• Problem to solve: Within the listing, each line that has the string "leaf" should be copied.

————

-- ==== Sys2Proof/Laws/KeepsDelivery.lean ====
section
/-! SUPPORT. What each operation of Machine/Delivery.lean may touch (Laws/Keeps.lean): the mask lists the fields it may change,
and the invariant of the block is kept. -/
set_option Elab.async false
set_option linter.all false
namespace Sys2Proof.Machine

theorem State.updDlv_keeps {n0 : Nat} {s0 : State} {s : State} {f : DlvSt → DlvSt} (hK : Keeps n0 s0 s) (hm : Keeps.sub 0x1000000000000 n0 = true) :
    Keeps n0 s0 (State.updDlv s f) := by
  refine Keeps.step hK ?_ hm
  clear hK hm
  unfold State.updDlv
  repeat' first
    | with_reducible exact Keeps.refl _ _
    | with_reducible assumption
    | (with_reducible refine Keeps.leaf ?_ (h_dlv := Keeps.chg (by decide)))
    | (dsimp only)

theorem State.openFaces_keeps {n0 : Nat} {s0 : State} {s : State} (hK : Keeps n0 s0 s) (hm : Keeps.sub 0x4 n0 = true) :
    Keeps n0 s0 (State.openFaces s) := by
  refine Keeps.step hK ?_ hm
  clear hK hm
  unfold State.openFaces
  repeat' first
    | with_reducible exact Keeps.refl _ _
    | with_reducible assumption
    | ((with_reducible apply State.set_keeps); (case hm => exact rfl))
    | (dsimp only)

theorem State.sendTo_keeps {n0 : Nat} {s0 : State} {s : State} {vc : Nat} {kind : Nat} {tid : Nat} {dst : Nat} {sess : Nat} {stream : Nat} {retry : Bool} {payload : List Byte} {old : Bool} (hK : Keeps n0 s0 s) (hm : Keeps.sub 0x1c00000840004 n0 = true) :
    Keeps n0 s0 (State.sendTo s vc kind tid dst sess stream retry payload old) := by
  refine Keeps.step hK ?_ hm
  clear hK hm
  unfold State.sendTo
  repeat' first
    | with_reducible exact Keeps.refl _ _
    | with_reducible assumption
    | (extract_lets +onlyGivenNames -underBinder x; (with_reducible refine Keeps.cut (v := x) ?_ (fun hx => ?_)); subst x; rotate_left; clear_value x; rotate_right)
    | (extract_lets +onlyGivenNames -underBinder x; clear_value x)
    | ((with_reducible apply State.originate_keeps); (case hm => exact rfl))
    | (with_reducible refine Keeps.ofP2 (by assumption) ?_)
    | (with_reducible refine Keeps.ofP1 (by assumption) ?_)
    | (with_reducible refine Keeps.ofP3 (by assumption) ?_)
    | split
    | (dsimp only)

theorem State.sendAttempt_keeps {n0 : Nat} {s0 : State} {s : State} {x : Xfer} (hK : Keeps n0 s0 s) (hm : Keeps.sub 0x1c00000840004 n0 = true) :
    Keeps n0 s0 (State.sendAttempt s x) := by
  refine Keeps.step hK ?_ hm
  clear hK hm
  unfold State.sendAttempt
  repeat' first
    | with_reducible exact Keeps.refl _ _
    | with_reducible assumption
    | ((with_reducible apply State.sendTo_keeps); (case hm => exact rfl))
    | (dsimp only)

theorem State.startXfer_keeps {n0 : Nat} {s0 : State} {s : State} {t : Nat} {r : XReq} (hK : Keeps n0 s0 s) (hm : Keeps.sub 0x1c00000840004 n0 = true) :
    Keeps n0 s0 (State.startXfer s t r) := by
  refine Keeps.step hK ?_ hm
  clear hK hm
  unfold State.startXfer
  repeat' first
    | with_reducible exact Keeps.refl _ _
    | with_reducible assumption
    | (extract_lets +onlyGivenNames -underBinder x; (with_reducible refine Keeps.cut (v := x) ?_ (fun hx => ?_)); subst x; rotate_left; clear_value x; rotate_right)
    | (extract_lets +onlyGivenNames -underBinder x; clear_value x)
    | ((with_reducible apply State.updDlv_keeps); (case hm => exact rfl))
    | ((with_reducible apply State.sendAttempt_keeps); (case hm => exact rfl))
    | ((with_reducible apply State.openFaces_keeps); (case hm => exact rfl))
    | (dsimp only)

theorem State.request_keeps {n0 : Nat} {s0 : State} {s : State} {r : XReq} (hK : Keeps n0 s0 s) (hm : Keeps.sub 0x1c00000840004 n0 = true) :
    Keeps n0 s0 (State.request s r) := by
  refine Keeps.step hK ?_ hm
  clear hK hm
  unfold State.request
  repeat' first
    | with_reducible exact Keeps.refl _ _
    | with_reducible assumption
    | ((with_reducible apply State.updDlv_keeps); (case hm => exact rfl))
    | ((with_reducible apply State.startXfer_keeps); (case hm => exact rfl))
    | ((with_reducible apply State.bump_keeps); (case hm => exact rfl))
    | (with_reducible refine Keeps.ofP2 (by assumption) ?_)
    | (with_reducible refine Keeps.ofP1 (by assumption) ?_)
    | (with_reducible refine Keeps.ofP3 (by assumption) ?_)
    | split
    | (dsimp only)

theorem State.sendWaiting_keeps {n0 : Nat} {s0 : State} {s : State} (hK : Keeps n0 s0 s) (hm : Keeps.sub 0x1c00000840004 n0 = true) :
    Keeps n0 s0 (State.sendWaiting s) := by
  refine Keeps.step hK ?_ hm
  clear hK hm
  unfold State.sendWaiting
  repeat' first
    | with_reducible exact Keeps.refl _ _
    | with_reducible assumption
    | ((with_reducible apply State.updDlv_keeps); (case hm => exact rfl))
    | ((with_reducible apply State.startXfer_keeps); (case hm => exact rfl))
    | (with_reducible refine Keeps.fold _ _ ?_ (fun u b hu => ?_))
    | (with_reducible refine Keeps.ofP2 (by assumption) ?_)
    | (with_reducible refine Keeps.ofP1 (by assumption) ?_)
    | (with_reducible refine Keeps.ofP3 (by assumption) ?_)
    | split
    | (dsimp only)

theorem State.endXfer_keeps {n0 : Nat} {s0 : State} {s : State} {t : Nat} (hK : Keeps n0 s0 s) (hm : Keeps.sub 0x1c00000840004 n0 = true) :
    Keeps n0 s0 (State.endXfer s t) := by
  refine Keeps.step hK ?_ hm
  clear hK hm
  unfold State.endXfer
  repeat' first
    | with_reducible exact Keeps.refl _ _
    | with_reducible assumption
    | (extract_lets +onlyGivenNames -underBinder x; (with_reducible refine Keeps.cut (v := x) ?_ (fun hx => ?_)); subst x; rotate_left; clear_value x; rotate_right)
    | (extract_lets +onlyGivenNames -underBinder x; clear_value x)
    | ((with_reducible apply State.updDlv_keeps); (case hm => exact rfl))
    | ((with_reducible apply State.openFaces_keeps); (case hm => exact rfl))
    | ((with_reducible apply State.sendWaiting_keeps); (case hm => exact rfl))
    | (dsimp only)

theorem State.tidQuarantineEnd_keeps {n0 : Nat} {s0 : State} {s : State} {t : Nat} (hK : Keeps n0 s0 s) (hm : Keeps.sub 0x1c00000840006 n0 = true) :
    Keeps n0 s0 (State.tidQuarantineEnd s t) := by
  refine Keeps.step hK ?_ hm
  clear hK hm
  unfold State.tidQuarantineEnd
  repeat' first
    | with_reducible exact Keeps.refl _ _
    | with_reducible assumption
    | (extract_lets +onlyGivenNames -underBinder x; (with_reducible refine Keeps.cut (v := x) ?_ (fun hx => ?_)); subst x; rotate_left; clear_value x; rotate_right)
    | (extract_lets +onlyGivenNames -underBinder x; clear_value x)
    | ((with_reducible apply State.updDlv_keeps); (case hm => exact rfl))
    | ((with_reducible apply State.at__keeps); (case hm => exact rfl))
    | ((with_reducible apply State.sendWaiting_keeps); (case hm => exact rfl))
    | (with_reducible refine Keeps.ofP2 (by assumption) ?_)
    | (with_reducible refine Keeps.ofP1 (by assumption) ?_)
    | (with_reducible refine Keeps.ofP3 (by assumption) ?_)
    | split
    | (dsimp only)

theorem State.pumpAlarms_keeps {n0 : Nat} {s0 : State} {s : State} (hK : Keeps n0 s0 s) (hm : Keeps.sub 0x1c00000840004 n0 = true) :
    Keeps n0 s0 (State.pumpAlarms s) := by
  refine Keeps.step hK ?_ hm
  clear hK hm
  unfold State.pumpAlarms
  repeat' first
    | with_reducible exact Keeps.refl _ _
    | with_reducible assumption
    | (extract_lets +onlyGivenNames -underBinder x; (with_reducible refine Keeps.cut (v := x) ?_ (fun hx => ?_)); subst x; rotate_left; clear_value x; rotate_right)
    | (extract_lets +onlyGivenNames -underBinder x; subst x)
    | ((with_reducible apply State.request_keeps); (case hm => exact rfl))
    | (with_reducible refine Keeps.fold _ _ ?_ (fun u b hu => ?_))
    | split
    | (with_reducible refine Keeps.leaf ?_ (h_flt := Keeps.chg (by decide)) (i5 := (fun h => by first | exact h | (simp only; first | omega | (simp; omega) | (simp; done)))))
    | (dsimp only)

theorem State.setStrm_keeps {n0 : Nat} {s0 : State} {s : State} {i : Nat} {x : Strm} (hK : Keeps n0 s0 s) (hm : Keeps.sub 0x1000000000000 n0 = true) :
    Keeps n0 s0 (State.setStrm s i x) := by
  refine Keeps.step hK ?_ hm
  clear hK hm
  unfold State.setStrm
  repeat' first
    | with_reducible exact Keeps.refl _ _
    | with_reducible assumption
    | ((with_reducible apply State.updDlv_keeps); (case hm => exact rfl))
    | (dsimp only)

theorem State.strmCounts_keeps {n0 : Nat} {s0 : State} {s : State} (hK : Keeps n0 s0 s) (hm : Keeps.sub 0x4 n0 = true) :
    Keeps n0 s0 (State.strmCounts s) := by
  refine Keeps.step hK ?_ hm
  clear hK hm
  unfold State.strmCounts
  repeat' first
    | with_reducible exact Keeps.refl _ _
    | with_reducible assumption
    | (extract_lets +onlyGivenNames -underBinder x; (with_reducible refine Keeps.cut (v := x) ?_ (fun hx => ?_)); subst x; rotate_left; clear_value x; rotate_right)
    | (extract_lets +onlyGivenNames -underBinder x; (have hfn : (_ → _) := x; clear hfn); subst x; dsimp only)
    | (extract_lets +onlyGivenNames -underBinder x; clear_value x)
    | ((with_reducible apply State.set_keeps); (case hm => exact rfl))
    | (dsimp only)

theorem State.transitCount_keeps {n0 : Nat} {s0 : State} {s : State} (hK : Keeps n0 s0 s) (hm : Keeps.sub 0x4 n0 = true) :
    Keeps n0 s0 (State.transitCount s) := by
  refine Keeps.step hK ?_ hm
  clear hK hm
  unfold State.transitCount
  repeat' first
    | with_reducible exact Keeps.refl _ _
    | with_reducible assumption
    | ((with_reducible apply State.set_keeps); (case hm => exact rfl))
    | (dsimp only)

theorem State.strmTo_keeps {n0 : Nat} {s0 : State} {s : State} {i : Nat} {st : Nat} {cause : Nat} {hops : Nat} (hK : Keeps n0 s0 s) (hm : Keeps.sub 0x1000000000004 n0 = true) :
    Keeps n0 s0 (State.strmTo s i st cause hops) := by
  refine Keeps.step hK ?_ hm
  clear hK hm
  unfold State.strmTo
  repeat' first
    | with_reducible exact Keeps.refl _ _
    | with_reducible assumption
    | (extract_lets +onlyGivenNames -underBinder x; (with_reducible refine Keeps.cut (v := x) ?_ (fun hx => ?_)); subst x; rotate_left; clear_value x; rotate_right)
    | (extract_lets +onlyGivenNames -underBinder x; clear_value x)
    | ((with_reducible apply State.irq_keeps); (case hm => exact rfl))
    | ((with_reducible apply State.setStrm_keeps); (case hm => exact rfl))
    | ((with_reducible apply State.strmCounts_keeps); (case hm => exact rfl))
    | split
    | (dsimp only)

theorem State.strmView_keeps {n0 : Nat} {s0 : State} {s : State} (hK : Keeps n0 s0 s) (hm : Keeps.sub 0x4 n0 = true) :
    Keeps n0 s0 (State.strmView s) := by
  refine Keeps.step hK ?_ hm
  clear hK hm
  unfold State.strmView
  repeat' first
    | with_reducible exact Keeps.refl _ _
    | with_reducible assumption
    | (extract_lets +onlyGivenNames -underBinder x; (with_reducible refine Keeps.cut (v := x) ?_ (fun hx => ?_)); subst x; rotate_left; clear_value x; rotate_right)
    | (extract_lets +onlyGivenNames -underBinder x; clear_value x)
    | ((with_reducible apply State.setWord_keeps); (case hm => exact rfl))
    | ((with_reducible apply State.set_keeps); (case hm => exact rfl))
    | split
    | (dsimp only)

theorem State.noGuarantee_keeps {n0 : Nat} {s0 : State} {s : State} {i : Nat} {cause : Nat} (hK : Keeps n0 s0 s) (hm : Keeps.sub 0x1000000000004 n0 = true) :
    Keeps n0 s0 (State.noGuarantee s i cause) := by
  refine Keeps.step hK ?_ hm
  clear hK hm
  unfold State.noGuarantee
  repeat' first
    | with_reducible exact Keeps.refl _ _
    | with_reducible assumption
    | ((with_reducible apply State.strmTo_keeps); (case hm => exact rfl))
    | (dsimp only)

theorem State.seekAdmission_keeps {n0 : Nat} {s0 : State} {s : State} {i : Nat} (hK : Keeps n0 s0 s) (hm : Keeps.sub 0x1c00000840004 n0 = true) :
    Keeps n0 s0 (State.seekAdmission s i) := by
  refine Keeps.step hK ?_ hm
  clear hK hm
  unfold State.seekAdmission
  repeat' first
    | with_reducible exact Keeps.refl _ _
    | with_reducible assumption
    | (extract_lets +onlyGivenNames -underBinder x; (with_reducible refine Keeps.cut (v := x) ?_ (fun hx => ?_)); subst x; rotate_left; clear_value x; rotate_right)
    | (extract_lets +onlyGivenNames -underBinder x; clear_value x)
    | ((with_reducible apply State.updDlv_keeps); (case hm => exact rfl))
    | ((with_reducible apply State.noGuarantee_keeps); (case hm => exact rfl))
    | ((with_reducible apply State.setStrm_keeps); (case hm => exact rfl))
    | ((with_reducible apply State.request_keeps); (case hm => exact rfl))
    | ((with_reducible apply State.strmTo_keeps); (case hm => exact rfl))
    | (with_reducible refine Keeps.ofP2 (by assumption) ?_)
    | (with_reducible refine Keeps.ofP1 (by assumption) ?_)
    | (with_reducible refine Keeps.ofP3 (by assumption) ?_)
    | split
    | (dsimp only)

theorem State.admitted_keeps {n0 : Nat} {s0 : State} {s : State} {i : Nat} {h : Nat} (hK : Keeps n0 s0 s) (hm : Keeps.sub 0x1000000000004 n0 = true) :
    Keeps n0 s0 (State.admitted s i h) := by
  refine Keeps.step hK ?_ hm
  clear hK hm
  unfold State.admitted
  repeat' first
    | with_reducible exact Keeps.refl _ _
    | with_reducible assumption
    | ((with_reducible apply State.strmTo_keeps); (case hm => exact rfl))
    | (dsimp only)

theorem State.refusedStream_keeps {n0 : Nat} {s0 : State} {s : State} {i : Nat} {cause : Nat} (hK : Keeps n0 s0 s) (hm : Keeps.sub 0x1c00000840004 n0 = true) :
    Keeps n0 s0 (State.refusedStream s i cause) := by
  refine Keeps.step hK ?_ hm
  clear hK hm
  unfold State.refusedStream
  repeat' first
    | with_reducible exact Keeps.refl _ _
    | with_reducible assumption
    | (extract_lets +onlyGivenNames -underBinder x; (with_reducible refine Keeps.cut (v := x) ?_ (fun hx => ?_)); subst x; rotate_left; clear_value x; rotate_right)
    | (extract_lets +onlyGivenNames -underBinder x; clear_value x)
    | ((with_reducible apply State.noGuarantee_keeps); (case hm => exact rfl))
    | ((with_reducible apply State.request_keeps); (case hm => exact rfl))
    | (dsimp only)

————

• Your response:
    | (with_reducible refine Keeps.leaf ?_ (h_dlv := Keeps.chg (by decide)))
    | (with_reducible refine Keeps.leaf ?_ (h_flt := Keeps.chg (by decide)) (i5 := (fun h => by first | exact h | (simp only; first | omega | (simp; omega) | (simp; done)))))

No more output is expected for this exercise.